Re:  XSLT vs. CSS (Re: Indexing)
David Carlisle wrote:

>>That makes perfect sense if you are looking at the XML as a document
>>with no semantic other than presentation. 
> 
> 
> Actually many of my documents contain mathematics that i hope doesn't
> just have presentational semantics.

Granted, in one sense. (I'd rather not get into a tit-for-tat on the meaning of the word semantics. )

> But I just really meant the point that you re-inforced:
> 
> 
>>Placing simplifying constraints on the transforms seems to make it a
>>plausible approach...  
> 
> 
> It's clearly possible, if you know what you are doing, to write specific
> transforms for specific documents that have a reliable inverse mapping,
> but the nature of XSLT makes it a highly unsuitable language for that
> use. 

Well, I won't argue that, but leave that one for the XSLT engine developers out there. 

> You can't simply constrain the usage by restricting to a subset of
> the language: the default behaviour of an XSLT stylesheet is to discard
> all element markup and return a character string. 

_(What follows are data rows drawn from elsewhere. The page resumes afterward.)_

/-- Loading an image of N bytes, N at most 256, puts them at addresses 0 to N - 1, sets HB to N and leaves every other byte
and all CORE state as they were; a longer image does not fit (R27, R135; the bytes beyond the image are the spec's open
MEM_INIT, D26; that a longer image is not loaded is the model's reading of 0 ≤ N ≤ 256, log entry 10). -/
def Obligations.LoadImagePlacesBytes : Prop :=
  (∀ (s : State) (image : List Byte), image.length ≤ 256 →
    ∃ t, s.loadImage image = some t ∧ t = { s with mem := t.mem, hb := t.hb } ∧ t.hb.val = image.length ∧
      (∀ (k : Nat) (h : k < image.length), t.memRead (BitVec.ofNat 8 k) = image[k]) ∧
      (∀ k : Nat, image.length ≤ k → k < 256 → t.memRead (BitVec.ofNat 8 k) = s.memRead (BitVec.ofNat 8 k))) ∧
  (∀ (s : State) (image : List Byte), 256 < image.length → s.loadImage image = none)

/-- In every state the host reads run, and the fault record in FAULT and in no other; registers, pc, FL and memory exactly
once the CORE has stopped; and a step into FAULT shows it the cause and the faulting address (R128, the spec's D8). -/
def Obligations.HostObserves : Prop :=
  (∀ s : State, s.status.run = s.run ∧ s.status.record = if s.run = .fault then s.record else none) ∧
  (∀ s : State, s.stoppedView = if s.run = .running then none else some ⟨s.x, s.pc, s.fl, s.mem⟩) ∧
  (∀ s t : State, step s = .next t → t.run = .fault → ∃ c, t.status = ⟨.fault, some ⟨c, s.pc⟩⟩)

/-! ### Invariants -/

/-- Every step keeps the invariant: memory in canonical form, FL without flag or with exactly one and bits 7 to 3 clear,
a fault record exactly in FAULT (R21, R25; the canonical form is the model's, log entry 9). -/
def Obligations.StepKeepsInvariant : Prop :=
  ∀ s t : State, s.Inv → step s = .next t → t.Inv

/-- The reset state meets the invariant, and so does the reset input at every state whose memory is in canonical form, and
loading an image there (R29, R135; the canonical form of memory is the model's choice, log entry 9, and the empty memory,
HB = 0 and empty output of State.reset are log entry 3). -/
def Obligations.ResetMeetsInvariant : Prop :=
  State.reset.Inv ∧ (∀ (s : State) (ir opa opb : Byte), s.mem.wf = true → (s.resetCore ir opa opb).Inv) ∧
  (∀ (s t : State) (image : List Byte), s.Inv → s.loadImage image = some t → t.Inv)
end

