/-! ### Reads after writes (R32, R41) and the fetch after a store (R45) -/

/-- Settles O45: the same address reads as written, every other one as before; a write touches memory alone. -/
theorem memoryReadsLatestWrite : Obligations.MemoryReadsLatestWrite := by
  refine fun s a b v => ⟨?_, rfl⟩
  split
  · next same => rw [same, memRead_memWrite_same]
  · next other => exact memRead_memWrite_ne s v other

/-- A RUNNING CORE always has a next state (R63). -/
theorem step_total {s : State} (running : s.run = .running) : ∃ t, step s = .next t := by
  cases d : decode s.fetchBytes with
  | error why => exact ⟨_, step_unknown running d⟩
  | ok p =>
    obtain ⟨i, rest⟩ := p
    rw [step_decoded running d]
    exact exec_total i s.fetchOpcode

/-- Settles O33: ST leaves pc at the address it stored to, and the next step puts the byte there in IR. -/
theorem storeSeenByNextFetch : Obligations.StoreSeenByNextFetch := by
  intro ops s ra rb ha hb running next
  have stores := execSt_names (s := s) (ops := ops) (ra := ra) (rb := rb) (by simpa using ha) (by simpa using hb)
  obtain ⟨u, hu⟩ := step_total (s := (s.enter ops).memWrite (s.readReg ra) (s.readReg rb)) (by simpa using running)
  have pc : (s.enter ops).pc = s.readReg ra := (nextPc_eq s ops).trans next
  refine ⟨_, u, stores, hu, ?_⟩
  rw [step_ir hu, memWrite_pc, pc, memRead_memWrite_same]

/-! ### The addresses of the access table (R33, R43) -/

theorem namedValue_of_names {s : State} {k : Byte} {r : RegIndex} (h : Names k r) : namedValue s k = some (s.readReg r) := by
  rw [namedValue, h, State.readReg]
  exact Vector.getElem?_eq_getElem r.isLt

/-- Everything an instruction can do to memory: nothing, or one write at the address the access table gives it. -/
theorem exec_mem {i : Instr} {s t : State} (h : exec i s = .next t) :
    t.mem = s.mem ∨ ∃ a v, storeAddress i s = some a ∧ t.mem = s.mem.write a.toNat v := by
  cases i with
  | nop ops | hlt ops | int ops | iret ops => cases h; exact .inl (enter_mem s ops)
  | ret ops => cases h; exact .inl (latch_mem s ops)
  | st ops =>
    obtain ⟨-, rfl⟩ | ⟨ra, rb, ha, -, rfl⟩ := execSt_cases h
    · exact .inl (enter_mem s ops)
    · exact .inr ⟨_, _, namedValue_of_names (names_of_namesRa ha), by rw [memWrite_mem, enter_mem]⟩
  | push ops =>
    obtain ⟨-, rfl⟩ | ⟨ra, -, ⟨-, rfl⟩ | ⟨-, rfl⟩⟩ := execPush_cases h
    · exact .inl (enter_mem s ops)
    · exact .inl (enter_mem s ops)
    · exact .inr ⟨s.sp - 1, _, rfl, by rw [memWrite_mem, setSp_mem, enter_mem]⟩
  | call ops =>
    obtain ⟨-, rfl⟩ | ⟨ra, -, ⟨-, rfl⟩ | ⟨-, rfl⟩⟩ := execCall_cases h
    · exact .inl (latch_mem s ops)
    · exact .inl (latch_mem s ops)
    · exact .inr ⟨s.sp - 1, _, rfl, by rw [setPc_mem, memWrite_mem, setSp_mem, latch_mem]⟩
  | ldi ops | pop ops | prn ops | pra ops | inc ops | dec ops | not ops =>
    obtain ⟨-, rfl⟩ | ⟨ra, -, done⟩ := withRa_cases h
    · exact .inl (enter_mem s ops)
    · cases done; exact .inl (enter_mem s ops)
  | jmp ops | jeq ops | jne ops | jgt ops | jlt ops | jle ops | jge ops =>
    obtain ⟨-, rfl⟩ | ⟨ra, -, done⟩ := withRa_cases h
    · exact .inl (latch_mem s ops)
    · cases done; exact .inl (latch_mem s ops)
  | ld ops | cmp ops | add ops | sub ops | mul ops | and ops | or ops | xor ops | shl ops | shr ops =>
    obtain ⟨-, rfl⟩ | ⟨ra, rb, -, -, done⟩ := withRaRb_cases h
    · exact .inl (enter_mem s ops)
    · cases done; exact .inl (enter_mem s ops)
  | div ops | mod ops =>
    obtain ⟨-, rfl⟩ | ⟨ra, rb, -, -, ⟨-, rfl⟩ | ⟨-, rfl⟩⟩ := aluDivide_cases h
    · exact .inl (enter_mem s ops)
    · exact .inl (enter_mem s ops)
    · exact .inl (enter_mem s ops)

/-- Settles O43: the one write an instruction can make leaves every other address alone. -/
theorem memoryWritten : Obligations.MemoryWritten := by
  intro i s t a h other
  obtain same | ⟨b, v, own, wrote⟩ := exec_mem h
  · rw [State.memRead, same, State.memRead]
  · have ne : a ≠ b := fun e => other (e ▸ own)
    rw [State.memRead, wrote]
    exact memRead_memWrite_ne s v ne

/-! ### Two runs that differ in memory (R33, R43) -/

/-- The state with another memory. -/
def setMem (m : Memory) (s : State) : State := { s with mem := m }

/-- Both outcomes are next states, and they differ in memory at most. -/
def SameNextButMem (r r' : Result) : Prop := ∃ t m', r = .next t ∧ r' = .next (setMem m' t)

section TwoMemories
variable (m : Memory) (s : State) (ops : List Byte)

theorem latch_setMem : (setMem m s).latch ops = setMem m (s.latch ops) := by
  match ops with
  | [] => rfl
  | [_] => rfl
  | _ :: _ :: _ => rfl

theorem enter_setMem : (setMem m s).enter ops = setMem m (s.enter ops) := by
  rw [State.enter, latch_setMem]
  rfl

theorem opa_setMem : (setMem m s).opa = s.opa := rfl
theorem opb_setMem : (setMem m s).opb = s.opb := rfl
theorem stackCheck_setMem : (setMem m s).stackCheck = s.stackCheck := rfl
theorem readReg_setMem (r : RegIndex) : (setMem m s).readReg r = s.readReg r := rfl
theorem sp_setMem : (setMem m s).sp = s.sp := rfl
theorem memRead_setMem (a : Byte) : (setMem m s).memRead a = m.read a.toNat := rfl

variable {m s ops} {fpc : Byte}

theorem withRa_setMem {k k' : RegIndex → Result} (hk : ∀ ra, Names s.opa ra → SameNextButMem (k ra) (k' ra)) :
    SameNextButMem (withRa fpc s k) (withRa fpc (setMem m s) k') := by
  rw [withRa, withRa, opa_setMem]
  cases legal : registerOf s.opa with
  | none => exact ⟨_, m, rfl, rfl⟩
  | some ra => exact hk ra (registerOf_eq_some.mp legal)

theorem latchRa_setMem {k k' : RegIndex → Result} (hk : ∀ ra, SameNextButMem (k ra) (k' ra)) :
    SameNextButMem (withRa fpc (s.latch ops) k) (withRa fpc ((setMem m s).latch ops) k') := by
  rw [latch_setMem]
  exact withRa_setMem fun ra _ => hk ra

theorem enterRa_setMem {k k' : RegIndex → Result} (hk : ∀ ra, Names (opaOf ops s) ra → SameNextButMem (k ra) (k' ra)) :
    SameNextButMem (withRa fpc (s.enter ops) k) (withRa fpc ((setMem m s).enter ops) k') := by
  rw [enter_setMem]
  exact withRa_setMem fun ra ha => hk ra (by simpa using ha)

theorem enterRaRb_setMem {k k' : RegIndex → RegIndex → Result}
    (hk : ∀ ra rb, Names (opbOf ops s) rb → SameNextButMem (k ra rb) (k' ra rb)) :
    SameNextButMem (withRaRb fpc (s.enter ops) k) (withRaRb fpc ((setMem m s).enter ops) k') := by
  refine enterRa_setMem fun ra _ => ?_
  rw [enter_setMem, opb_setMem]
  cases legal : registerOf (s.enter ops).opb with
  | none => exact ⟨_, m, rfl, rfl⟩
  | some rb => exact hk ra rb (by simpa using registerOf_eq_some.mp legal)

/-- An instruction does the same, memory apart, in any memory that agrees at the address its handler reads. -/
theorem exec_setMem {i : Instr} (reads : ∀ a, loadAddress i s = some a → m.read a.toNat = s.memRead a) :
    SameNextButMem (exec i s) (exec i (setMem m s)) := by
  cases i with
  | nop ops | int ops | iret ops => exact ⟨_, m, rfl, congrArg _ (enter_setMem m s ops)⟩
  | hlt ops =>
    rw [exec, exec, execHlt, execHlt, enter_setMem]
    exact ⟨_, m, rfl, rfl⟩
  | ret ops =>
    have read : m.read s.sp.toNat = s.memRead s.sp := reads s.sp rfl
    rw [exec, exec, execRet_pops, execRet_pops, latch_setMem, sp_setMem, memRead_setMem, read]
    exact ⟨_, m, rfl, rfl⟩
  | ld ops =>
    refine enterRaRb_setMem fun ra rb hb => ?_
    have read := reads (s.readReg rb) (namedValue_of_names hb)
    rw [enter_setMem, readReg_setMem, memRead_setMem, enter_readReg, enter_memRead, read]
    exact ⟨_, m, rfl, rfl⟩
  | pra ops =>
    refine enterRa_setMem fun ra ha => ?_
    have read := reads (s.readReg ra) (namedValue_of_names ha)
    rw [enter_setMem, readReg_setMem, memRead_setMem, enter_readReg, enter_memRead, read]
    exact ⟨_, m, rfl, rfl⟩
  | pop ops =>
    refine enterRa_setMem fun ra _ => ?_
    have read : m.read s.sp.toNat = s.memRead s.sp := reads s.sp rfl
    dsimp only
    rw [enter_setMem, sp_setMem, memRead_setMem, enter_sp, enter_memRead, read]
    exact ⟨_, m, rfl, rfl⟩
  | push ops =>
    refine enterRa_setMem fun ra _ => ?_
    rw [enter_setMem, stackCheck_setMem]
    cases (s.enter ops).stackCheck with
    | none => exact ⟨_, m, rfl, rfl⟩
    | some nsp => exact ⟨_, _, rfl, rfl⟩
  | call ops =>
    refine latchRa_setMem fun ra => ?_
    rw [latch_setMem]
    dsimp only
    rw [stackCheck_setMem]
    cases (s.latch ops).stackCheck with
    | none => exact ⟨_, m, rfl, rfl⟩
    | some nsp => exact ⟨_, _, rfl, rfl⟩
  | ldi ops | prn ops | inc ops | dec ops | not ops =>
    refine enterRa_setMem fun ra _ => ?_
    rw [enter_setMem]
    exact ⟨_, m, rfl, rfl⟩
  | jmp ops | jeq ops | jne ops | jgt ops | jlt ops | jle ops | jge ops =>
    refine latchRa_setMem fun ra => ?_
    rw [latch_setMem]
    exact ⟨_, m, rfl, rfl⟩
  | st ops | cmp ops | add ops | sub ops | mul ops | and ops | or ops | xor ops | shl ops | shr ops =>
    refine enterRaRb_setMem fun ra rb _ => ?_
    rw [enter_setMem]
    exact ⟨_, _, rfl, rfl⟩
  | div ops | mod ops =>
    refine enterRaRb_setMem fun ra rb _ => ?_
    rw [enter_setMem, readReg_setMem]
    split
    · exact ⟨_, m, rfl, rfl⟩
    · exact ⟨_, m, rfl, rfl⟩

end TwoMemories

/-- Settles O44: two runs of an instruction in memories that agree where its handler reads. -/
theorem memoryRead : Obligations.MemoryRead := by
  intro i s t m h reads
  obtain ⟨t', m', ht, hu⟩ := exec_setMem reads
  cases h.symm.trans ht
  exact ⟨setMem m' t, hu, rfl⟩

end Sys2Proof.Proofs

If you are a tool developer and wish to utilize XSLT as an internal component, then you can indeed constrain the usage, as well as the run-time context. How to achieve that may be much less straightforward than with CSS.

Isn't the default behavior to construct a result tree? If I were designing such a system, it would probably provide meaningful defaults, and a set of small, modular transforms rather than a single monolithic stylesheet. 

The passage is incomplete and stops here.